I respectfully dissent.

The particular document before us is so bereft of any meaningful description that the majority’s resort to parol evidence amounts to “supply[ing] missing terms” of the purported contract, contrary to the sound analysis of the Guel court. Guel, 127 Ill. App. 3d at 40, 468 N.E.2d at 814. The document contained no description whatsoever of the property to be sold, except for a statement that the property contains 100 acres “more or less,” consisting of 83 acres of pasture and timber and 19 acres of tillable ground. This description contains nary a clue as to where this property might be located. Further obscuring the issue, this “description” does not identify Hathaway as the “owner” of the property but as the “seller.” The two are not equivalent. Hathaway could fully comply with the written terms of the document by purchasing any 83 acres of woods and 19 acres of tillable land and selling it to Crawley. Hathaway could meet the description of “seller” even if he were acting as an agent for some other, unnamed owner.

In a big, largely rural state like Illinois, the description contained in the document could undoubtedly be applied to hundreds, perhaps thousands, of parcels of land. Because the law governing the Statute of Frauds permits Crawley to use parol evidence only to clarify the terms of the purported contract, not to supply missing terms, this court should agree with the trial court’s decision to grant Hathaway summary judgment.

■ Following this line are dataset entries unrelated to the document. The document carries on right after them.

theorem answerLook_spec (s : State) (j : JournalNo) (r : Result) :
    (s.answerLook j r).journals = s.journals ∧ (s.answerLook j r).cause = s.cause ∧
      (s.answerLook j r).lines = s.lines ∧ (s.answerLook j r).banks = s.banks := by
  unfold State.answerLook State.answer
  repeat' split
  all_goals exact ⟨rfl, rfl, rfl, rfl⟩

/-- A journal that becomes FAULTED (R140). -/
theorem faultJournal_spec (s : State) (j : JournalNo) (f : JournalFault) (lost : Bool) :
    (∀ i, i ≠ j → (s.faultJournal j f lost).journal i = s.journal i) ∧
      (∃ q m, (s.faultJournal j f lost).journal j = { s.journal j with
          fifo := q, missed := m, state := .faulted, fault := f, gap := 0#32, step := .idle,
          held := none } ∧ .statusWord ∈ q) ∧
      (s.faultJournal j f lost).cause.getLsbD (causeJournal j) = true ∧
      ∀ l, s.heldFor j l ≠ none → ((s.faultJournal j f lost).line l).holding = none := by
  unfold State.faultJournal
  dsimp only
  generalize hu : (s.modJournal j fun x => { x with
      state := .faulted, fault := f, gap := 0#32, step := .idle, held := none,
      missed := if lost then x.missed + 1#32 else x.missed }) = u
  obtain ⟨c1, ⟨q, m, c2, _⟩, _, c4⟩ := countHeld_spec u j
  obtain ⟨w1, ⟨p, w2, w3, _⟩, w4, w5, _⟩ :=
    requestStatusWord_spec ((u.countHeld j).raise (causeJournal j)) j
  have e : ∀ t : State,
      (if (t.journal j).rereadInFlight then t else t.answerLook j .done : State).journals
        = t.journals ∧
      (if (t.journal j).rereadInFlight then t else t.answerLook j .done : State).cause = t.cause ∧
      (if (t.journal j).rereadInFlight then t else t.answerLook j .done : State).lines
        = t.lines := by
    intro t
    obtain ⟨a1, a2, a3, _⟩ := answerLook_spec t j .done
    split
    · exact ⟨rfl, rfl, rfl⟩
    · exact ⟨a1, a2, a3⟩
  obtain ⟨e1, e2, e3⟩ := e (((u.countHeld j).raise (causeJournal j)).requestStatusWord j)
  have hj : u.journal j = { s.journal j with
      state := .faulted, fault := f, gap := 0#32, step := .idle, held := none,
      missed := if lost then (s.journal j).missed + 1#32 else (s.journal j).missed } := by
    rw [← hu, journal_modJournal_same]
  have ho : ∀ i, i ≠ j → u.journal i = s.journal i := fun i hi => by
    rw [← hu, journal_modJournal_ne _ _ hi]
  refine ⟨fun i hi => ?_, ⟨p, m, ?_, w3⟩, ?_, ?_⟩
  · refine (congrArg (fun q : Oct Journal => q.get i) e1).trans ?_
    change State.journal _ i = _
    rw [w1 i hi, journal_raise, c1 i hi, ho i hi]
  · refine (congrArg (fun q : Oct Journal => q.get j) e1).trans ?_
    change State.journal _ j = _
    rw [w2, journal_raise, c2, hj]
  · rw [e2, w5]
    have hb : causeJournal j < 16 := by have := j.isLt; unfold causeJournal; omega
    rw [cause_raise_eq, BitVec.getLsbD_or, BitVec.getLsbD_shiftLeft]
    simp [hb]
  · intro l hl
    refine (congrArg (fun q : Oct Line => (q.get l).holding) e3).trans ?_
    change (State.line _ l).holding = _
    unfold State.line; rw [w4]
    exact c4 l (by rw [heldFor_of_holding (s := s) (by rw [← hu]; rfl)]; exact hl)

/-- The event chosen for a step is held for the journal. -/
theorem heldFor_of_oldest {s : State} {j : JournalNo} {l : LineNo} (h : s.oldest j = some l) :
    s.heldFor j l ≠ none := by
  have key : ∀ (ls : List LineNo) l e, s.oldestAmong j ls = some (l, e) → s.heldFor j l ≠ none := by
    intro ls
    induction ls with
    | nil => intro l e h; cases h
    | cons a r ih =>
      intro l e h
      unfold State.oldestAmong at h
      cases hh : s.heldFor j a with
      | none => rw [hh] at h; exact ih l e h
      | some x =>
        rw [hh] at h
        cases ho : s.oldestAmong j r with
        | none => rw [ho] at h; cases h; rw [hh]; simp
        | some y =>
          rw [ho] at h
          dsimp only at h
          split at h
          · cases h; exact ih _ _ ho
          · cases h; rw [hh]; simp
  unfold State.oldest at h
  cases ho : s.oldestAmong j eight with
  | none => rw [ho] at h; cases h
  | some y => rw [ho] at h; cases h; exact key _ _ _ ho
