@[simp] theorem keys_advanceCounter (s : State) (b : BankNo) (count : Nat) (dir : Direction) :
    (s.advanceCounter b count dir).keys = s.keys := by
  simp [State.advanceCounter]

@[simp] theorem keys_passEnd (s : State) (b : BankNo) : (s.passEnd b).keys = s.keys := by
  simp [State.passEnd]

@[simp] theorem keys_nextPass (s : State) (b : BankNo) : (s.nextPass b).keys = s.keys := by
  simp [State.nextPass]

@[simp] theorem keys_innerBoundary (s : State) (b : BankNo) :
    (s.innerBoundary b).keys = s.keys := by
  unfold State.innerBoundary; dsimp only; split <;> simp

@[simp] theorem keys_extendLive (s : State) (b : BankNo) : (s.extendLive b).keys = s.keys := rfl

@[simp] theorem keys_late (s : State) (b : BankNo) : (s.late b).keys = s.keys := by
  unfold State.late; split <;> simp

@[simp] theorem keys_takeSuccessor (s : State) (b : BankNo) (f : FrameCopy) :
    (s.takeSuccessor b f).keys = s.keys := by
  unfold State.takeSuccessor; dsimp only; split <;> simp

@[simp] theorem keys_finalDecision (s : State) (b : BankNo) (v : Live) :
    (s.finalDecision b v).keys = s.keys := by
  unfold State.finalDecision; dsimp only; repeat' split
  all_goals simp

@[simp] theorem keys_lastBoundary (s : State) (b : BankNo) (v : Live) :
    (s.lastBoundary b v).keys = s.keys := by
  unfold State.lastBoundary; dsimp only; split <;> simp

@[simp] theorem keys_cueTimeout (s : State) (b : BankNo) (f : FrameCopy) :
    (s.cueTimeout b f).keys = s.keys := by
  unfold State.cueTimeout; dsimp only; split <;> simp

@[simp] theorem keys_requestLoad (s : State) (r : Requester) (index : Byte) :
    (s.requestLoad r index).keys = s.keys := by
  unfold State.requestLoad; split <;> simp

@[simp] theorem keys_judgeArmed (s : State) (l : LineNo) : (s.judgeArmed l).keys = s.keys := by
  unfold State.judgeArmed; repeat' split
  all_goals simp

@[simp] theorem keys_judgeLines (s : State) : s.judgeLines.keys = s.keys :=
  keys_foldl _ keys_judgeArmed _ _

@[simp] theorem keys_countMissed (s : State) (j : JournalNo) (l : LineNo) :
    (s.countMissed j l).keys = s.keys := by
  simp [State.countMissed]

@[simp] theorem keys_enterEvent (s : State) (l : LineNo) (e : Event) :
    (s.enterEvent l e).keys = s.keys := by
  unfold State.enterEvent; dsimp only; split <;> simp

@[simp] theorem keys_loseEvent (s : State) (l : LineNo) : (s.loseEvent l).keys = s.keys := by
  simp [State.loseEvent]

@[simp] theorem keys_putEvent (s : State) (l : LineNo) (kind : EventKind) (value : BitVec 32)
    (saturated : Bool) : (s.putEvent l kind value saturated).keys = s.keys := by
  unfold State.putEvent; split <;> simp
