/-- The issue of a record leaves the step and the produce index. -/
theorem recordIssued_keeps (s : State) (j : JournalNo) (p : StepPlan) :
    ((s.recordIssued j p).journal j).step = (s.journal j).step ∧
      ((s.recordIssued j p).journal j).produce = (s.journal j).produce := by
  cases p with
  | event l => exact ⟨rfl, rfl⟩
  | gapThenMiss l =>
    obtain ⟨q, m, g, stamp, journal⟩ := journal_missEvent (s.gapWritten j) j l
    show ((State.missEvent (s.gapWritten j) j l).journal j).step = _ ∧
      ((State.missEvent (s.gapWritten j) j l).journal j).produce = _
    rw [journal, journal_gapWritten]
    exact ⟨rfl, rfl⟩
  | _ =>
    show ((s.gapWritten j).journal j).step = _ ∧ ((s.gapWritten j).journal j).produce = _
    rw [journal_gapWritten]
    exact ⟨rfl, rfl⟩

/-- What the issue of a whole record does to the event or the gap it carries, in a state that is `s`
but for the port and the journal's requests. -/
theorem recordIssued_effect {s u : State} {j : JournalNo} (p : StepPlan) {q : List JournalReq}
    (lines : u.lines = s.lines) (journal : u.journal j = { s.journal j with fifo := q }) :
    (∀ l, p = .event l → (u.recordIssued j p).line l = { s.line l with holding := none } ∧
        ((u.recordIssued j p).journal j).gap = (s.journal j).gap) ∧
      (((∃ l, p = .gapThenEvent l) ∨ p = .gapOnly) →
        ((u.recordIssued j p).journal j).gap = 0#32 ∧ (u.recordIssued j p).lines = s.lines) ∧
      ∀ l, p = .gapThenMiss l → (s.line l).holding ≠ none →
        s.EventMissed (u.recordIssued j p) j l 0#32 := by
  refine ⟨?_, ?_, ?_⟩
  · rintro l rfl
    have line : u.line l = s.line l := congrArg (fun x => x.get l) lines
    have gap : (u.journal j).gap = (s.journal j).gap := by rw [journal]
    exact ⟨(line_modLine_same u l _).trans (by rw [line]), gap⟩
  · rintro (⟨l, rfl⟩ | rfl)
    all_goals exact ⟨congrArg Journal.gap (journal_gapWritten u j), lines⟩
  · rintro l rfl held
    have written := journal_gapWritten u j
    have missed := eventMissed_missEvent (v := u.gapWritten j) (j := j) held lines
      (by rw [written, journal]) (by rw [written, journal])
    rw [written] at missed
    exact missed

/-! ### The response to a record write (R136, R154) -/

theorem exec_recordWriteResponse {j : JournalNo} {last error : Bool} {rest : List OutWrite}
    {s : State} (h : s.Responding ⟨.record j, last, error⟩ rest) :
    exec .recordWriteResponse s = .next (s.conclude
      (State.recordResponse { s with port := { s.port with writes := rest } } j
        ⟨.record j, last, error⟩)) := by
  obtain ⟨released, writes⟩ := h
  rw [← dropWrite_eq writes]
  exact responds (g := fun s => s.recordResponse j _) released writes rfl

section
variable {s : State} {j : JournalNo} {w : OutWrite}

theorem recordResponse_first (last : w.last = false) : s.recordResponse j w =
    s.modJournal j fun x => { x with halfError := x.halfError || w.error } :=
  if_neg (by simp [last])

/-- The journal with no half of a split record kept. -/
def State.journalUnhalved (s : State) (j : JournalNo) : State :=
  s.modJournal j fun x => { x with halfError := false }

theorem journal_journalUnhalved (s : State) (j : JournalNo) :
    (s.journalUnhalved j).journal j = { s.journal j with halfError := false } :=
  journal_modJournal_same _ _ _

theorem recordResponse_last (last : w.last = true) : s.recordResponse j w =
    (s.journalUnhalved j).recordAnswered j (w.error || (s.journal j).halfError) := if_pos last

/-- The produce index has gone up, and its word is still to be requested. -/
def State.produced (s : State) (j : JournalNo) (p : StepPlan) : State :=
  (s.modJournal j fun x => { x with produce := x.produce + 1#16, step := .produce p }).judgeWatermark j

theorem journal_produced (s : State) (j : JournalNo) (p : StepPlan) :
    (s.produced j p).journal j = { s.journal j with
      produce := (s.journal j).produce + 1#16
      step := .produce p
      watermarkFlag := decide ((s.journal j).watermark ≤
        ((s.journal j).produce + 1#16 - (s.journal j).cached).toNat) } := by
  unfold State.produced
  rw [(judgeWatermark_spec _ j).2.2.2.2, journal_modJournal_same]
  rfl

theorem recordAnswered_ok {p : StepPlan} (writes : (s.journal j).step = .write p) :
    s.recordAnswered j false = (s.produced j p).requestJournal j
      (.produceWord ((s.produced j p).journal j).produce) := by
  unfold State.recordAnswered; rw [writes]; rfl

/-- The plan writes the record of its event, which is in no holding register any more. -/
def StepPlan.losesEvent : StepPlan → Bool
  | .event _ => true
  | _ => false

theorem recordAnswered_error {p : StepPlan} (writes : (s.journal j).step = .write p) :
    s.recordAnswered j true = s.faultJournal j .bus p.losesEvent := by
  unfold State.recordAnswered; rw [writes]; cases p <;> rfl

theorem journal_recordAnswered_ok {p : StepPlan} (writes : (s.journal j).step = .write p) :
    (s.recordAnswered j false).journal j = { s.journal j with
      produce := (s.journal j).produce + 1#16
      step := .produce p
      fifo := (s.journal j).fifo ++ [.produceWord ((s.journal j).produce + 1#16)]
      watermarkFlag := decide ((s.journal j).watermark ≤
        ((s.journal j).produce + 1#16 - (s.journal j).cached).toNat) } := by
  rw [recordAnswered_ok writes]
  unfold State.requestJournal
  rw [journal_modJournal_same, journal_produced]

/-- A watermark flag that becomes set by a record's write sets the journal's cause (R138). -/
theorem causeSet_recordAnswered {p : StepPlan} (writes : (s.journal j).step = .write p)
    (clear : (s.journal j).watermarkFlag = false)
    (set : ((s.recordAnswered j false).journal j).watermarkFlag = true) :
    (s.recordAnswered j false).causeSet (causeJournal j) := by
  have produced : ((s.produced j p).journal j).watermarkFlag = true := by
    rw [journal_recordAnswered_ok writes] at set
    rw [journal_produced]
    exact set
  rw [recordAnswered_ok writes]
  refine causeSet_judgeWatermark (s := s.modJournal j fun x =>
    { x with produce := x.produce + 1#16, step := .produce p }) ?_ produced
  rw [journal_modJournal_same]
  exact clear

We should also reject Crawley’s argument that the land survey completed in October 1995 may be considered when determining whether the document constitutes a valid contract. The document, signed in June 1995, does not refer to any land survey, and the October 1995 land survey does not refer to the document. Although a contract may consist of several writings, they must be connected in some definite manner, physically or otherwise, so that it is clear they relate to the same matter. Davito, 96 Ill. App. 2d at 201-02, 238 N.E.2d at 413. Hathaway is correct that unless the land survey somehow indicates that it is to be attached as a supplement to the document, it may not be considered as part of the document. The land survey does not so indicate. Thus, the document and the land survey cannot be read together to create an enforceable contract that would satisfy the Statute of Frauds.